What the task requires: Look in the material below for the line with "route that trains" and the line with "def State.refuseAt (s", then set down exactly those two lines and all lines between, nothing more.

Material shown:
━━━

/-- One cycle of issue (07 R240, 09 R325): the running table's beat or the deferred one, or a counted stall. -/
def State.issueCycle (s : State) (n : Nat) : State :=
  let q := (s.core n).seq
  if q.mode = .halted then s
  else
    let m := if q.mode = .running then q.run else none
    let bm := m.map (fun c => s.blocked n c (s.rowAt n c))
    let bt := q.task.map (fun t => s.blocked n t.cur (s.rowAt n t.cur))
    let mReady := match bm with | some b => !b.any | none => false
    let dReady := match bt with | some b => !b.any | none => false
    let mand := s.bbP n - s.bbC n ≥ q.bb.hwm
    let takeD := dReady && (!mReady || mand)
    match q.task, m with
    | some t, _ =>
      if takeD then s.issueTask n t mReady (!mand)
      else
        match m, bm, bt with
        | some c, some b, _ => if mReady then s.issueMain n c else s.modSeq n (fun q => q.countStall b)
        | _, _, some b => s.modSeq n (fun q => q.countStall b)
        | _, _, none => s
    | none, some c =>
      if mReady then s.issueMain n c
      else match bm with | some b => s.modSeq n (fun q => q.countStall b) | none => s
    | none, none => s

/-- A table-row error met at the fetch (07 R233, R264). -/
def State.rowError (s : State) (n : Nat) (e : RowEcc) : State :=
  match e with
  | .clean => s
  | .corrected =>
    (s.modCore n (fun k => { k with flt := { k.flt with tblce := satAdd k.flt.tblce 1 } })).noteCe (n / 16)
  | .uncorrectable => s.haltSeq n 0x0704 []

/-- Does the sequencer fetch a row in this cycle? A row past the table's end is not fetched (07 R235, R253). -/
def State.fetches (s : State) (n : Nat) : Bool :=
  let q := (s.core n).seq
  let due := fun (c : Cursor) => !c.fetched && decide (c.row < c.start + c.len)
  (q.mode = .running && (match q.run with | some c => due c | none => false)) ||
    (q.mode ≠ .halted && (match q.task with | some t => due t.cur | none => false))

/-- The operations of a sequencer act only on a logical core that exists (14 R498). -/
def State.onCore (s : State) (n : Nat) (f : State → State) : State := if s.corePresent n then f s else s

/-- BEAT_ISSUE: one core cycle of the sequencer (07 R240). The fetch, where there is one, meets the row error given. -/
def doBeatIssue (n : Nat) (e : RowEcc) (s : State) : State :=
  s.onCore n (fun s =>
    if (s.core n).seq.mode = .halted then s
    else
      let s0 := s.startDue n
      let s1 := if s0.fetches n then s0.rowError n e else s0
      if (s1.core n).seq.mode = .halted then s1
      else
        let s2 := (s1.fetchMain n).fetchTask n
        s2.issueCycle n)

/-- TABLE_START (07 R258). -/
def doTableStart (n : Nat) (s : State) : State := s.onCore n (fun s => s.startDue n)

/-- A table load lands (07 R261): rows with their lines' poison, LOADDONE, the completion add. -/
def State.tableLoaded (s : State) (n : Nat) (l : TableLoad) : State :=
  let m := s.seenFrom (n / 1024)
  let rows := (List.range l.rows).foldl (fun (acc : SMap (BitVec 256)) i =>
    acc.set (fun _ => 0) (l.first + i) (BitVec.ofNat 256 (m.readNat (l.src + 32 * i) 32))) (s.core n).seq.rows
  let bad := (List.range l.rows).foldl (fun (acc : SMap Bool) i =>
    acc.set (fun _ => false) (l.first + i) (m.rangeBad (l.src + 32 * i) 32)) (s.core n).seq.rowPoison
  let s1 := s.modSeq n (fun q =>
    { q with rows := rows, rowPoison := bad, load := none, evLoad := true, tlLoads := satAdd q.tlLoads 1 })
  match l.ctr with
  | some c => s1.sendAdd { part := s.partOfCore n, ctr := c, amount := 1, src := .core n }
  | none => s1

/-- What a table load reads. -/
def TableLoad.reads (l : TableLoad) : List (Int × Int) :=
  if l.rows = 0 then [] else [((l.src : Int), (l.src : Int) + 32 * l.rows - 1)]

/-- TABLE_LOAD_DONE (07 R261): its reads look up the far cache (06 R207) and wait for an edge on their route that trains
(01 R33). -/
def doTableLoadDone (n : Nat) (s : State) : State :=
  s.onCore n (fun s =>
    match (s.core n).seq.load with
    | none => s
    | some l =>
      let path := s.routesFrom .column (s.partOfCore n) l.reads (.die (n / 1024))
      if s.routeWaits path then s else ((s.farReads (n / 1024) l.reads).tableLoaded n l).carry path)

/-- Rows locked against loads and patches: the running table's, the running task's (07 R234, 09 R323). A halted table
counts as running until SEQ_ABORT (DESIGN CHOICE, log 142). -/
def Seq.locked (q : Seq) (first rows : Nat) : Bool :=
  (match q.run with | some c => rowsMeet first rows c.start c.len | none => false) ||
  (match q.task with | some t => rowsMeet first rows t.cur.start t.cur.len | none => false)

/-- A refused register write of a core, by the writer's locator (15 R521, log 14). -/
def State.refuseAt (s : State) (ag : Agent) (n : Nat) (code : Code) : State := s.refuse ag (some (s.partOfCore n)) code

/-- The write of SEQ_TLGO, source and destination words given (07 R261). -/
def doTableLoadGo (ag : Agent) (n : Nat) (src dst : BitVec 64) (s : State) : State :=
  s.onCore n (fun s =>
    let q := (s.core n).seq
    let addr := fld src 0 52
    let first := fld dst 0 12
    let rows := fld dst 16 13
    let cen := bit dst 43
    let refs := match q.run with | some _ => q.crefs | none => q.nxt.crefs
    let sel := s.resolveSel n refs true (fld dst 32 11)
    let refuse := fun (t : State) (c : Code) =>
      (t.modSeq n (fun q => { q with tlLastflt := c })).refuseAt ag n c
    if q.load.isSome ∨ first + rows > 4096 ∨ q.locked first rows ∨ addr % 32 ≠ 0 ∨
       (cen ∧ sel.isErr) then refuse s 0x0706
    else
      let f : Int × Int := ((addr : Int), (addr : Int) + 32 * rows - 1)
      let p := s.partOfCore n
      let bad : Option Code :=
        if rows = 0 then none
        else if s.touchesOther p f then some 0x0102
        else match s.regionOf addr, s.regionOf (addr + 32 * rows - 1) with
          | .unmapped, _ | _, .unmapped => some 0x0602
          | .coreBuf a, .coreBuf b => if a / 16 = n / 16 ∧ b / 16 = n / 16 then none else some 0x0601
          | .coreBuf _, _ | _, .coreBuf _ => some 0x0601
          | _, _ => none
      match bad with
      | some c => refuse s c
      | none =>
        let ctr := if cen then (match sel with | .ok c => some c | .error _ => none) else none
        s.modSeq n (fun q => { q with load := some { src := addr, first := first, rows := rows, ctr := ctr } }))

━━━

Exercise output:
/-- TABLE_LOAD_DONE (07 R261): its reads look up the far cache (06 R207) and wait for an edge on their route that trains
(01 R33). -/
def doTableLoadDone (n : Nat) (s : State) : State :=
  s.onCore n (fun s =>
    match (s.core n).seq.load with
    | none => s
    | some l =>
      let path := s.routesFrom .column (s.partOfCore n) l.reads (.die (n / 1024))
      if s.routeWaits path then s else ((s.farReads (n / 1024) l.reads).tableLoaded n l).carry path)

/-- Rows locked against loads and patches: the running table's, the running task's (07 R234, 09 R323). A halted table
counts as running until SEQ_ABORT (DESIGN CHOICE, log 142). -/
def Seq.locked (q : Seq) (first rows : Nat) : Bool :=
  (match q.run with | some c => rowsMeet first rows c.start c.len | none => false) ||
  (match q.task with | some t => rowsMeet first rows t.cur.start t.cur.len | none => false)

/-- A refused register write of a core, by the writer's locator (15 R521, log 14). -/
def State.refuseAt (s : State) (ag : Agent) (n : Nat) (code : Code) : State := s.refuse ag (some (s.partOfCore n)) code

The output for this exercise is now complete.